Il Sole 24 Ore
- Front page, 22 October 2022
- Type: Daily newspaper
- Format: Broadsheet
- Owner: Confindustria
- Founder(s): Ferdinando di Fenizio Libero Lenti Roberto Tremelloni
- Editor-in-chief: Fabio Tamburini
- Founded: 9 November 1965; 60 years ago
- Political alignment: Liberalism
- Language: Italian
- Headquarters: Milan, Italy
- Circulation: 177,000 (2017)
- ISSN: 0391-786X
- Website: www.ilsole24ore.com

= Il Sole 24 Ore =

Italian financial daily newspaper

Il Sole 24 Ore (/it/; English: "The Sun 24 Hours") is the Italian financial newspaper of record, owned by Confindustria, the Italian employers' federation. Il Sole 24 Ore is the leading financial daily in Italy.

==History and profile==
Il Sole 24 Ore was first published on 9 November 1965 as a merger between Il Sole ("The Sun"), founded in 1865, and 24 Ore ("24 Hours"), founded in 1933. The latter was established by young economists, including Ferdinando di Fenizio, Libero Lenti and Roberto Tremelloni, on 15 February 1933. The owner of Il Sole 24 Ore is Confindustria.

In 2006, it was reported that Il Sole 24 Ore had Europe's highest circulation for a financial daily.
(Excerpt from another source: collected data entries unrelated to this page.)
-- ==== Sys2Proof/Decode.lean ====
section
/-! DEFINITION. Decoding and encoding of command words (30_encoding R61–R66) and of window offsets and host
addresses (20_memory R42, R43). -/

namespace Sys2Proof

/-- Field OP, bits [3:0] (30_encoding R61). -/
def fieldOp (w : Word) : BitVec 4 := w.extractLsb' 0 4

/-- Field U, bit [4] (30_encoding R61, R63). -/
def fieldU (w : Word) : BitVec 1 := w.extractLsb' 4 1

/-- Field RSV, bits [31:5] (30_encoding R61, R64). -/
def fieldRsv (w : Word) : BitVec 27 := w.extractLsb' 5 27

/-- Why a word is illegal (60_exceptions R154 names the three grounds). The block tells none of them apart: all
raise ILLEGAL_CMD. Log 11. -/
inductive IllegalWord where
  /-- RSV ≠ 0 (30_encoding R64). -/
  | reservedBits
  /-- OP is 0x0 or 0x5..0xF (30_encoding R62). -/
  | unassignedOp
  /-- U = 1 with OP = INIT, COMPRESS or FINAL (30_encoding R63). -/
  | caseBit
  deriving DecidableEq, Repr

/-- The result of decoding: a command or `Illegal` with its ground. -/
inductive Decoded where
  | command (i : Instr)
  | illegal (why : IllegalWord)
  deriving DecidableEq, Repr

/-- Decode of an OP that takes no letter case: U must be 0 (30_encoding R63). -/
def decodePlain (u : BitVec 1) (i : Instr) : Decoded :=
  if u = 0 then .command i else .illegal .caseBit

/-- Field U as a letter case (30_encoding R63). -/
def caseOfU (u : BitVec 1) : LetterCase := if u = 1 then .upper else .lower

/-- `Decode(v)`, total on every word (30_encoding R65). -/
def decode (w : Word) : Decoded :=
  if fieldRsv w ≠ 0 then .illegal .reservedBits
  else if fieldOp w = 0x1 then decodePlain (fieldU w) .init
  else if fieldOp w = 0x2 then decodePlain (fieldU w) .compress
  else if fieldOp w = 0x3 then decodePlain (fieldU w) .final
  else if fieldOp w = 0x4 then .command (.encode (caseOfU (fieldU w)))
  else .illegal .unassignedOp

/-- Field OP of a command (30_encoding R62). -/
def opOf : Instr → BitVec 4
  | .init => 0x1
  | .compress => 0x2
  | .final => 0x3
  | .encode _ => 0x4

/-- Field U of a command (30_encoding R63). -/
def uOf : Instr → BitVec 1
  | .init => 0
  | .compress => 0
  | .final => 0
  | .encode .lower => 0
  | .encode .upper => 1

/-- The command word RSV ++ U ++ OP (30_encoding R61, R64). -/
def encode (i : Instr) : Word := (0 : BitVec 27) ++ uOf i ++ opOf i

/-- The command, where the word is legal. -/
def Decoded.instr? : Decoded → Option Instr
  | .command i => some i
  | .illegal _ => none

/-- The command our decoder reads from table bits `w`, of which the row gives `nbits`. A command word is one
32-bit number moved by one access, so bit k of `w` is bit k of the word and no byte order enters (20_memory R46,
30_encoding R60, R68; log 10). No command is longer than 32 bits. -/
def decodeTableWord (nbits w : Nat) : Option Instr :=
  if nbits ≤ 32 then (decode (BitVec.ofNat 32 (w % 2 ^ nbits))).instr? else none

/-- The offset of a register (20_memory R42). -/
def Reg.offset : Reg → Offset
  | .cmd => 0x000
  | .status => 0x004
  | .msglenLo => 0x008
  | .msglenHi => 0x00C
  | .h i => ⟨0x010 + 4 * i.val, by omega⟩
  | .blk i => ⟨0x040 + 4 * i.val, by omega⟩
  | .hex k => ⟨0x080 + 4 * k.val, by omega⟩

/-- The register at an aligned offset; `none` for 0x024–0x03F and 0x0A8–0x0FF (20_memory R42, R45). -/
def regAt (off : Offset) : Option Reg :=
  if off.val < 0x004 then some .cmd
  else if off.val < 0x008 then some .status
  else if off.val < 0x00C then some .msglenLo
  else if off.val < 0x010 then some .msglenHi
  else if h : 0x010 ≤ off.val ∧ off.val < 0x024 then some (.h ⟨(off.val - 0x010) / 4, by omega⟩)
  else if h : 0x040 ≤ off.val ∧ off.val < 0x080 then some (.blk ⟨(off.val - 0x040) / 4, by omega⟩)
  else if h : 0x080 ≤ off.val ∧ off.val < 0x0A8 then some (.hex ⟨(off.val - 0x080) / 4, by omega⟩)
  else none

/-- Address decode: the window offset of a host address, if BASE ≤ addr ≤ BASE + 0xFF (20_memory R43). -/
def offsetOf (addr : Nat) : Option Offset :=
  if h : Config.base ≤ addr ∧ addr ≤ Config.base + 0xFF then some ⟨addr - Config.base, by omega⟩ else none

end Sys2Proof
end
Il Sole 24 Ore has its headquarters in Milan, more precisely in Sarca Avenue 223, and is published in broadsheet format. The paper reports on business, politics, developments in commercial and labour law, corporate news and features. Extensive share and financial product listings are provided in its daily supplement, Finanza e Mercati.

Weekly supplements include:
- Domenica (Sunday): art, literature, philosophy, theatre, cinema, book reviews, and related news;
- Plus24 (Saturday): family savings, market analysis, real estate market news, and other private investment topics;
- Nòva 24 (Sunday): science and technology.

Irregular supplements are also produced with a focus on a specific issue such as a particular business sector.

==Circulation==
The 1988 circulation of Il Sole 24 Ore was 320,000 copies. In 1997 it was the fifth best-selling Italian newspaper with a circulation of 368,652 copies.

The paper sold 520,000 copies in 2000 and 414,000 copies in 2001. In 2004 the paper had a circulation of 373,723 copies, making it the fourth best-selling newspaper in Italy. Its circulation was 334,076 copies in 2008. The print and digital circulation in 2017 was nearly 177,000 copies. In the course of 2017, its circulation increased again in the ranking of national newspapers with the highest diffusion from fourth to third place. (Source Budget 2017)

==The information integrated system==

Front page of Il Sole 24 Ore for 12 September 2001

The printed newspaper is presented as part of an integrated information system which includes:
- Radio 24: a news/talk FM/online radio channel;
- Il Sole 24 Ore Radiocor: business and financial news agency;
- 24 Minuti: a defunct free daily newspaper;
- ilsole24ore.com: the online newspaper;
- 24ore.tv: a defunct financial all-news TV channel replaced in 2025 by Radio24-IlSole24OreTV channel

==Professional services==
Il Sole 24 Ore is published by 24 ORE Group. The group has been listed on the Italian Stock Exchange since 6 December 2007.

==Directors==
- Mauro Masone (9 November 1965 - 2 January 1969)
- Alberto Mucci (3 January 1969 - 5 June 1978)
- Fabio Luca Cavazza Rossi (6 June 1978 - 30 September 1980)
- Mario Deaglio (1 October 1980 - 14 May 1983)
- Gianni Locatelli (15 May 1983 - 31 July 1993)
- Salvatore Carrubba (1 August 1993 - 31 December 1996)
- Ernesto Auci (1 January 1997 - 8 July 2001)
- Guido Gentili (9 July 2001 - 10 January 2005)
- Ferruccio de Bortoli (11 January 2005 - 8 April 2009)
- Gianni Riotta (9 April 2009 - 15 March 2011)
- Roberto Napoletano (23 March 2011 - 13 March 2017)
- Guido Gentili, interim (from 14 March to 9 August 2017)
- Guido Gentili, 2nd time (from 10 August 2017 to 11 September 2018)
- Fabio Tamburini (from 12 September 2018)

==Annual publications==
Every year it publishes the Urban Ecosystem report, edited by Legambiente and Ambiente Italia. The report evaluates 105 Italian provinces in 5 macro areas: air, water, waste, mobility and environment. More specifically, it also publishes a list of the 107 Italian province with the best quality of life (which is evaluated through a panel of 90 indicators).